Reproduce, word for word, every line starting at the line that contains "def State.fail (s" and ending with the final line of the entries.

[[ PROVIDED RECORDS open ]]

-- ==== Sys2Proof/Machine/Levels.lean ====
section
/-! DEFINITION. The service level: what the standing failures leave, and what a change of level brings with it
(01 R39 to R44; 08 Table TH-8; 09 R303). -/

namespace Sys2Proof.Machine

/-- The level that holds now: L1 until a start from reset has made its mailboxes ready, and else what the standing
failures leave (R40; 12 R459). While nothing is served it stays (01, Service levels). -/
def State.levelNow (s : State) : Nat :=
  if s.pw.state != .run then s.lev.level
  else if s.boot.phase != .ready && (s.boot.kind == .reset || s.boot.kind == .deepWake) then 1
  else levelOf s.lev.fail s.boot.legacy

/-- What leaving L3 does: the pull-up is released and every Thresher job ends with reason 6 (09 R303; 08 Table TH-8). -/
def State.leaveL3 (s : State) : State := s.dropUsb.endJobs 6

/-- The level brought to what the failures leave: a change is recorded with the row of Table AR-7 that caused it, and
takes a new table (R44, 03 Table SX-10). -/
def State.relevel (s : State) (row : Nat) : State :=
  let n := s.levelNow
  if n = s.lev.level then s
  else
    let o := s.lev.level
    let s := (s.modLev fun l => { l with level := n, since := s.tm.period % 2 ^ 32 }).newTable
    (s.log 0x01 nSYS 0 row (leBytes 1 o ++ leBytes 1 n)).ite (n < 3) (·.leaveL3)

/-- A failure set or cleared, and the level brought to it. -/
def State.fail (s : State) (row : Nat) (f : Fail → Fail) : State :=
  (s.modLev fun l => { l with fail := f l.fail }).relevel row

end Sys2Proof.Machine
end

[[ PROVIDED RECORDS closed ]]

▶ **RESULT FOR THIS EXERCISE**
def State.fail (s : State) (row : Nat) (f : Fail → Fail) : State :=
  (s.modLev fun l => { l with fail := f l.fail }).relevel row

end Sys2Proof.Machine
end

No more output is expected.